**Recorded information**
/-- Payloads written out byte by byte from 30_encoding.md R85 to R90 decode to the commands they stand for. -/
def Obligations.WrittenPayloadsDecode : Prop :=
  decode [0x14, 0x05, 0x04, 0x00, 0x78, 0x56, 0x34, 0x12] = .ok (.sessionStart 4 0x12345678) ∧
  decode [0x1B, 0x05, 0x08, 0x00, 0x10, 0x00, 0x04, 0x00, 0x78, 0x56, 0x34, 0x12] =
    .ok (.memRead 8 0x0010 4 0 0x12345678) ∧
  decode [0x27, 0x05, 0x00, 0x00] = .ok (.rfStatus 0) ∧
  decode [0xDD, 0x05, 0x00, 0x00] = .ok (.rebootBl 0)

/-! ### Transport codec -/

/-- 40_codec.md R111. -/
def Obligations.ObfuscateIsInvolution : Prop := ∀ (p : Params) (bs : List Byte), obfuscate p (obfuscate p bs) = bs

/-- 40_codec.md R110: each byte is XORed with the key byte of its own position, counted from the first byte, and
nothing else changes; with the D3 default key, the rule's example. -/
def Obligations.ObfuscateXorsEachByteWithItsKeyByte : Prop :=
  (∀ (p : Params) (bs : List Byte),
    (obfuscate p bs).length = bs.length ∧
    ∀ k, k < bs.length →
      byteAt (obfuscate p bs) k = byteAt bs k ^^^ p.obfKey[k % 16]'(Nat.mod_lt k (by decide))) ∧
  obfuscate Params.defaults [0x14, 0x05] = [0x02, 0x69]

/-- 40_codec.md R114: a reply goes out as markers and length in the clear, and the codec image of the payload followed
by 0xFF 0xFF in the mode current when it is sent; nothing but `TX` is written. -/
def Obligations.ReplyBodyIsCodecImage : Prop :=
  ∀ (s : State) (payload : List Byte),
    sendReply payload s = { s with tx := s.tx ++ [0xAB, 0xCD] ++ bytes16 (BitVec.ofNat 16 payload.length) ++
      (if s.isEncrypted then obfuscate s.cfg (payload ++ [0xFF, 0xFF]) else payload ++ [0xFF, 0xFF]) ++
      [0xDC, 0xBA] }

/-! ### Ring extractor -/

/-- The scan (41_ring_extractor.md R121 steps 1 and 2, R123 to R125), one byte at a time: nothing pending; a byte that
is not 0xAB is passed; a 0xAB with fewer than 8 bytes pending waits; a 0xAB not followed by 0xCD is passed. -/
def Obligations.ScanPassesBytesOneAtATime : Prop :=
  ∀ s : State, CursorsInRange s →
    (s.rd = s.wr → tryExtract s = (.noFrame .noneEmpty, s)) ∧
    (s.rd ≠ s.wr → rbByte s s.rd ≠ 0xAB → tryExtract s = tryExtract { s with rd := (s.rd + 1) % s.cfg.cap }) ∧
    (s.rd ≠ s.wr → rbByte s s.rd = 0xAB → pend s.cfg.cap s.rd s.wr < 8 →
      tryExtract s = (.noFrame .noneIncomplete, s)) ∧
    (s.rd ≠ s.wr → rbByte s s.rd = 0xAB → 8 ≤ pend s.cfg.cap s.rd s.wr → ringByte s s.rd 1 ≠ 0xCD →
      tryExtract s = tryExtract { s with rd := (s.rd + 1) % s.cfg.cap })

/-- The checks at a start marker, in their order (60_exceptions.md R239; 41_ring_extractor.md R121 steps 3, 4 and 9):
oversize, incomplete, bad end marker, then the CRC over the payload after de-obfuscation in the mode the raw
identifier selects. Whatever the CRC says, the working buffer then begins with the body in that mode and keeps every
later byte (R130, R132, 10_state.md R25). -/
def Obligations.HeaderChecksRunInOrder : Prop :=
  ∀ (s : State) (size : Nat), HeaderAtRd s → size = (ringLe16 s s.rd 2).toNat →
    (s.cfg.cap < size + 8 → tryExtract s = (.noFrame (.noneOversize size), { s with rd := s.wr })) ∧
    (size + 8 ≤ s.cfg.cap → pend s.cfg.cap s.rd s.wr < size + 8 → tryExtract s = (.noFrame .noneIncomplete, s)) ∧
    (size + 8 ≤ s.cfg.cap → size + 8 ≤ pend s.cfg.cap s.rd s.wr →
      (ringByte s s.rd (size + 6) ≠ 0xDC ∨ ringByte s s.rd (size + 7) ≠ 0xBA) →
      tryExtract s = (.noFrame .noneBadEnd, { s with rd := s.wr })) ∧
    (size + 8 ≤ s.cfg.cap → size + 8 ≤ pend s.cfg.cap s.rd s.wr →
      ringByte s s.rd (size + 6) = 0xDC → ringByte s s.rd (size + 7) = 0xBA →
      ∀ raw body : List Byte, raw = ringBytes s (s.rd + 4) (size + 2) →
        body = (if (tryExtract s).2.isEncrypted then obfuscate s.cfg raw else raw) →
        (tryExtract s).1 =
            (if crc16 s.cfg (body.take size) = le16 body size then .ready size else .noFrame .noneCrc) ∧
          (∀ k, k < size + 2 → wbByte (tryExtract s).2 k = byteAt body k) ∧
          ∀ k, size + 2 ≤ k → wbByte (tryExtract s).2 k = wbByte s k)

/-- 40_codec.md R112, 70_reset_and_hazards.md R257: a frame that passes the end-marker check sets the codec mode by its
first two body bytes as they stand on the wire, before and whatever the CRC check; `RESUME_ID` selects encrypted,
else 0x0514 plaintext, and any other value leaves the mode. -/
def Obligations.RawIdentifierSelectsCodecMode : Prop :=
  ∀ (s : State) (size : Nat) (rawId : Half), HeaderAtRd s → size = (ringLe16 s s.rd 2).toNat →
    size + 8 ≤ s.cfg.cap → size + 8 ≤ pend s.cfg.cap s.rd s.wr →
    ringByte s s.rd (size + 6) = 0xDC → ringByte s s.rd (size + 7) = 0xBA → rawId = ringLe16 s s.rd 4 →
    (rawId = s.cfg.resumeId → (tryExtract s).2.isEncrypted = true) ∧
    (rawId ≠ s.cfg.resumeId → rawId = 0x0514 → (tryExtract s).2.isEncrypted = false) ∧
    (rawId ≠ s.cfg.resumeId → rawId ≠ 0x0514 → (tryExtract s).2.isEncrypted = s.isEncrypted)

/-- 60_exceptions.md R233: after a structural desync every pending byte is dropped by `rd <- w`, and nothing else
changes. -/
def Obligations.DesyncDiscardsAllPending : Prop :=
  ∀ (s t : State) (o : PollOutcome), tryExtract s = (.noFrame o, t) →
    (o = .noneBadEnd ∨ ∃ size, o = .noneOversize size) → t = { s with rd := s.wr }

/-- A poll that consumes a frame consumes one that lies whole in the pending span (41_ring_extractor.md R122), of at
most `CAP - 9` payload bytes (R131); it zeroes exactly that frame and leaves `rd` after it (R129). -/
def Obligations.ConsumedFrameIsZeroedExactly : Prop :=
  ∀ (s t : State) (e : Extraction), CursorsInRange s → tryExtract s = (e, t) →
    ((∃ n, e = .ready n) ∨ e = .noFrame .noneCrc) →
    ∃ j size, j + size + 8 ≤ pend s.cfg.cap s.rd s.wr ∧ size + 9 ≤ s.cfg.cap ∧
      size = (ringLe16 s (s.rd + j) 2).toNat ∧ (∀ n, e = .ready n → n = size) ∧
      ringByte s (s.rd + j) 0 = 0xAB ∧ ringByte s (s.rd + j) 1 = 0xCD ∧
      (∀ k, k < size + 8 → ringByte t (s.rd + j) k = 0x00) ∧
      (∀ a, a < s.cfg.cap → (∀ k, k < size + 8 → a ≠ (s.rd + j + k) % s.cfg.cap) → rbByte t a = rbByte s a) ∧
      t.rd = (s.rd + j + size + 8) % s.cfg.cap

/-- The cursor never passes the sampled write cursor: it advances by some number of the pending bytes, and that many
fewer are pending (10_state.md R22). -/
def Obligations.CursorStaysInPendingSpan : Prop :=
  ∀ (s t : State) (e : Extraction), CursorsInRange s → tryExtract s = (e, t) →
    ∃ j, j ≤ pend s.cfg.cap s.rd s.wr ∧ t.rd = (s.rd + j) % s.cfg.cap ∧ t.wr = s.wr ∧
      pend s.cfg.cap t.rd t.wr = pend s.cfg.cap s.rd s.wr - j

/-- What extraction writes (41_ring_extractor.md R121): `rd`, `RB`, `WB` and `IsEncrypted`. Where no frame was
consumed, `rd` alone. -/
def Obligations.ExtractorWritesOnlyItsRegisters : Prop :=
  ∀ (s t : State) (e : Extraction), tryExtract s = (e, t) →
    t = { s with rd := t.rd, rb := t.rb, wb := t.wb, isEncrypted := t.isEncrypted } ∧
    (∀ o, e = .noFrame o → o ≠ .noneCrc → t = { s with rd := t.rd })

/-- HEADLINE. A command frame that lies next in the ring is extracted, wherever the ring wraps
(41_ring_extractor.md R128, R132): for every payload a frame can carry, in either codec mode `m` that the frame's raw
identifier leaves the machine in, `READY(Size)` with the payload and its CRC in plaintext in the working buffer,
every other working-buffer byte retained, and the mode `m`. -/
def Obligations.FrameIsExtractedAtEverySplit : Prop :=
  ∀ (s : State) (m : Bool) (payload raw : List Byte), CursorsInRange s →
    payload.length + 9 ≤ s.cfg.cap →
    raw = (if m then obfuscate s.cfg (payload ++ bytes16 (crc16 s.cfg payload))
      else payload ++ bytes16 (crc16 s.cfg payload)) →
    modeAfter s.cfg.resumeId (le16 raw 0) s.isEncrypted = m →
    payload.length + 8 ≤ pend s.cfg.cap s.rd s.wr →
    RingHolds s s.rd ([0xAB, 0xCD] ++ bytes16 (BitVec.ofNat 16 payload.length) ++ raw ++ [0xDC, 0xBA]) →
    ∃ t, tryExtract s = (.ready payload.length, t) ∧
      t.rd = (s.rd + payload.length + 8) % s.cfg.cap ∧ t.isEncrypted = m ∧
      (∀ k, k < payload.length + 2 → wbByte t k = byteAt (payload ++ bytes16 (crc16 s.cfg payload)) k) ∧
      (∀ k, payload.length + 2 ≤ k → wbByte t k = wbByte s k)

/-- HEADLINE. The DMA producer and the extractor together: when nothing is pending and the link delivers a command
frame, byte by byte, into a ring at any cursor, the next extraction answers `READY` with its payload in the working
buffer (20_memory.md R72; 41_ring_extractor.md R128). The frame's body may be in either codec mode `m`, whatever the
machine's own, that the frame's raw identifier leaves the machine in (40_codec.md R112), and the machine is in `m`
after it: a plaintext SESSION_START reaches an encrypted machine, an obfuscated one a machine in plaintext mode. -/
def Obligations.DeliveredFrameIsExtracted : Prop :=
  ∀ (s : State) (m : Bool) (payload : List Byte), CursorsInRange s → s.rd = s.wr → payload.length + 9 ≤ s.cfg.cap →
    modeAfter s.cfg.resumeId (le16 (codec s.cfg m (payload ++ bytes16 (crc16 s.cfg payload))) 0) s.isEncrypted = m →
    ∃ t, tryExtract (deliver (commandFrame s.cfg m payload) s) = (.ready payload.length, t) ∧ t.isEncrypted = m ∧
      ∀ k, k < payload.length → wbByte t k = byteAt payload k

/-- A frame of exactly `CAP - 8` payload bytes never completes (70_reset_and_hazards.md R255): with its header at
`rd`, every extraction answers `NONE_INCOMPLETE` and changes nothing. -/
def Obligations.FrameOfCapMinusEightNeverCompletes : Prop :=
  ∀ s : State, CursorsInRange s → HeaderAtRd s → (ringLe16 s s.rd 2).toNat + 8 = s.cfg.cap →
    tryExtract s = (.noFrame .noneIncomplete, s)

**Requirement**
Please, from the entries above, set down exactly the lines from the one containing "(∀ k, k < payload.length" through the one containing "t) ∧ t.isEncrypted = m ∧", and only those.

**Response below**
      (∀ k, k < payload.length + 2 → wbByte t k = byteAt (payload ++ bytes16 (crc16 s.cfg payload)) k) ∧
      (∀ k, payload.length + 2 ≤ k → wbByte t k = wbByte s k)

/-- HEADLINE. The DMA producer and the extractor together: when nothing is pending and the link delivers a command
frame, byte by byte, into a ring at any cursor, the next extraction answers `READY` with its payload in the working
buffer (20_memory.md R72; 41_ring_extractor.md R128). The frame's body may be in either codec mode `m`, whatever the
machine's own, that the frame's raw identifier leaves the machine in (40_codec.md R112), and the machine is in `m`
after it: a plaintext SESSION_START reaches an encrypted machine, an obfuscated one a machine in plaintext mode. -/
def Obligations.DeliveredFrameIsExtracted : Prop :=
  ∀ (s : State) (m : Bool) (payload : List Byte), CursorsInRange s → s.rd = s.wr → payload.length + 9 ≤ s.cfg.cap →
    modeAfter s.cfg.resumeId (le16 (codec s.cfg m (payload ++ bytes16 (crc16 s.cfg payload))) 0) s.isEncrypted = m →
    ∃ t, tryExtract (deliver (commandFrame s.cfg m payload) s) = (.ready payload.length, t) ∧ t.isEncrypted = m ∧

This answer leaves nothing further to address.